*Problem requirements*
Write out the stretch of lines below that begins at the line with "apply State.loadCounter_only |" and ends at the line with "unfold execLoadTime", including both, exactly as given and nothing more.

*Given records*
BEGIN

theorem State.releaseJob_only {s0 s : State} {job : Nat} (hk : Only K s0 s)
    (hK : Needs 196096 K := by exact Needs.sub (by assumption) (by decide)) : Only K s0 (State.releaseJob s job) := by
  unfold State.releaseJob
  with_reducible repeat' first
    | assumption | apply State.sweep_only | apply State.deliverAll_only | apply State.voidStep_only | exact Needs.sub ‹_› (by decide)
    | refine Only.foldl ?_ fun _ _ _ => ?_

theorem cmdReleaseJob_only
    (hK : Needs 196096 K := by exact Needs.sub (by assumption) (by decide)) : Command.Within K cmdReleaseJob := by
  refine ⟨fun s0 s a hk => ?_, fun s0 s a hk => ?_⟩
  all_goals dsimp only [cmdReleaseJob]
  all_goals with_reducible repeat' first
    | assumption | exact DoneO.of_only ‹_› | apply DoneO.cond | apply DoneO.done | apply DoneO.doneWith | apply DoneO.fails
    | apply DoneO.failsAt | apply State.releaseJob_only | exact Needs.sub ‹_› (by decide) | apply Only.cond

theorem execReleaseJob_only {s : State} {c : CmdFrame} (hK : Needs 261754 K) : KeptO K s (execReleaseJob c s) := by
  unfold execReleaseJob
  with_reducible repeat' first
    | assumption | apply KeptO.next | apply KeptO.fault | apply KeptO.cond | exact Only.refl _
    | refine State.command_only cmdReleaseJob_only ?_ | exact Needs.sub ‹_› (by decide) | split | (dsimp only; split)

theorem cmdResetPort_only
    (hK : Needs 131584 K := by exact Needs.sub (by assumption) (by decide)) : Command.Within K cmdResetPort := by
  refine ⟨fun s0 s a hk => ?_, fun s0 s a hk => ?_⟩
  all_goals dsimp only [cmdResetPort]
  all_goals with_reducible repeat' first
    | assumption | exact DoneO.of_only ‹_› | apply DoneO.cond | apply DoneO.done | apply DoneO.doneWith | apply DoneO.fails
    | apply DoneO.failsAt | apply State.modPort_only | apply State.modDsp_only | exact Needs.sub ‹_› (by decide) | apply Only.cond

theorem execResetPort_only {s : State} {c : CmdFrame} (hK : Needs 204410 K) : KeptO K s (execResetPort c s) := by
  unfold execResetPort
  with_reducible repeat' first
    | assumption | apply KeptO.next | apply KeptO.fault | apply KeptO.cond | exact Only.refl _
    | refine State.command_only cmdResetPort_only ?_ | exact Needs.sub ‹_› (by decide) | split | (dsimp only; split)

theorem cmdReadPorts_only
    (hK : Needs 0 K := by exact Needs.sub (by assumption) (by decide)) : Command.Within K cmdReadPorts := by
  refine ⟨fun s0 s a hk => ?_, fun s0 s a hk => ?_⟩
  all_goals dsimp only [cmdReadPorts]
  all_goals with_reducible repeat' first
    | assumption | exact DoneO.of_only ‹_› | apply DoneO.cond | apply DoneO.done | apply DoneO.doneWith | apply DoneO.fails
    | apply DoneO.failsAt | exact Needs.sub ‹_› (by decide)

theorem execReadPorts_only {s : State} {c : CmdFrame} (hK : Needs 204410 K) : KeptO K s (execReadPorts c s) := by
  unfold execReadPorts
  with_reducible repeat' first
    | assumption | apply KeptO.next | apply KeptO.fault | apply KeptO.cond | exact Only.refl _
    | refine State.command_only cmdReadPorts_only ?_ | exact Needs.sub ‹_› (by decide) | split | (dsimp only; split)

theorem cmdLoadTime_only
    (hK : Needs 90641 K := by exact Needs.sub (by assumption) (by decide)) : Command.Within K cmdLoadTime := by
  refine ⟨fun s0 s a hk => ?_, fun s0 s a hk => ?_⟩
  all_goals dsimp only [cmdLoadTime]
  all_goals with_reducible repeat' first
    | assumption | exact DoneO.of_only ‹_› | apply DoneO.cond | apply DoneO.done | apply DoneO.doneWith | apply DoneO.fails
    | apply DoneO.failsAt | apply State.loadCounter_only | exact Needs.sub ‹_› (by decide) | apply Only.cond

theorem execLoadTime_only {s : State} {c : CmdFrame} (hK : Needs 228987 K) : KeptO K s (execLoadTime c s) := by
  unfold execLoadTime
  with_reducible repeat' first
    | assumption | apply KeptO.next | apply KeptO.fault | apply KeptO.cond | exact Only.refl _
    | refine State.command_only cmdLoadTime_only ?_ | exact Needs.sub ‹_› (by decide) | split | (dsimp only; split)

theorem cmdRequestCalibration_only
    (hK : Needs 16384 K := by exact Needs.sub (by assumption) (by decide)) : Command.Within K cmdRequestCalibration := by
  refine ⟨fun s0 s a hk => ?_, fun s0 s a hk => ?_⟩
  all_goals dsimp only [cmdRequestCalibration]
  all_goals with_reducible repeat' first
    | assumption | exact DoneO.of_only ‹_› | apply DoneO.cond | apply DoneO.done | apply DoneO.doneWith | apply DoneO.fails
    | apply DoneO.failsAt | apply State.requestCal_only | exact Needs.sub ‹_› (by decide) | apply Only.cond

theorem execRequestCalibration_only {s : State} {c : CmdFrame} (hK : Needs 220794 K) : KeptO K s (execRequestCalibration c s) := by
  unfold execRequestCalibration
  with_reducible repeat' first
    | assumption | apply KeptO.next | apply KeptO.fault | apply KeptO.cond | exact Only.refl _
    | refine State.command_only cmdRequestCalibration_only ?_ | exact Needs.sub ‹_› (by decide) | split | (dsimp only; split)

theorem cmdReadStorm_only
    (hK : Needs 0 K := by exact Needs.sub (by assumption) (by decide)) : Command.Within K cmdReadStorm := by
  refine ⟨fun s0 s a hk => ?_, fun s0 s a hk => ?_⟩
  all_goals dsimp only [cmdReadStorm]
  all_goals with_reducible repeat' first
    | assumption | exact DoneO.of_only ‹_› | apply DoneO.cond | apply DoneO.done | apply DoneO.doneWith | apply DoneO.fails
    | apply DoneO.failsAt | exact Needs.sub ‹_› (by decide)

theorem execReadStorm_only {s : State} {c : CmdFrame} (hK : Needs 204410 K) : KeptO K s (execReadStorm c s) := by
  unfold execReadStorm
  with_reducible repeat' first
    | assumption | apply KeptO.next | apply KeptO.fault | apply KeptO.cond | exact Only.refl _
    | refine State.command_only cmdReadStorm_only ?_ | exact Needs.sub ‹_› (by decide) | split | (dsimp only; split)

theorem State.beginPowerEntry_only {s0 s : State} {dst : PowerState} (hk : Only K s0 s)
    (hK : Needs 261759 K := by exact Needs.sub (by assumption) (by decide)) : Only K s0 (State.beginPowerEntry s dst) := by
  unfold State.beginPowerEntry
  with_reducible repeat' first
    | assumption | apply State.tryEntry_only | apply State.suspendLease_only | exact Needs.sub ‹_› (by decide) | apply Only.cond | split
    | (dsimp only; split) | fail_if_no_progress refine Only.mk' ?_

theorem State.goPower_only {s0 s : State} {dst : PowerState} (hk : Only K s0 s)
    (hK : Needs 261759 K := by exact Needs.sub (by assumption) (by decide)) : Only K s0 (State.goPower s dst) := by
  unfold State.goPower
  with_reducible repeat' first
    | assumption | apply State.wake_only | apply State.enterP1_only | apply State.beginPowerEntry_only | exact Needs.sub ‹_› (by decide)
    | apply Only.cond | split | (dsimp only; split)

theorem cmdSetPowerState_only
    (hK : Needs 261759 K := by exact Needs.sub (by assumption) (by decide)) : Command.Within K cmdSetPowerState := by
  refine ⟨fun s0 s a hk => ?_, fun s0 s a hk => ?_⟩
  all_goals dsimp only [cmdSetPowerState]
  all_goals with_reducible repeat' first
    | assumption | exact DoneO.of_only ‹_› | apply DoneO.cond | apply DoneO.done | apply DoneO.doneWith | apply DoneO.fails
    | apply DoneO.failsAt | apply State.goPower_only | exact Needs.sub ‹_› (by decide)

END

*Solution to this problem*
    | apply DoneO.failsAt | apply State.loadCounter_only | exact Needs.sub ‹_› (by decide) | apply Only.cond

theorem execLoadTime_only {s : State} {c : CmdFrame} (hK : Needs 228987 K) : KeptO K s (execLoadTime c s) := by
  unfold execLoadTime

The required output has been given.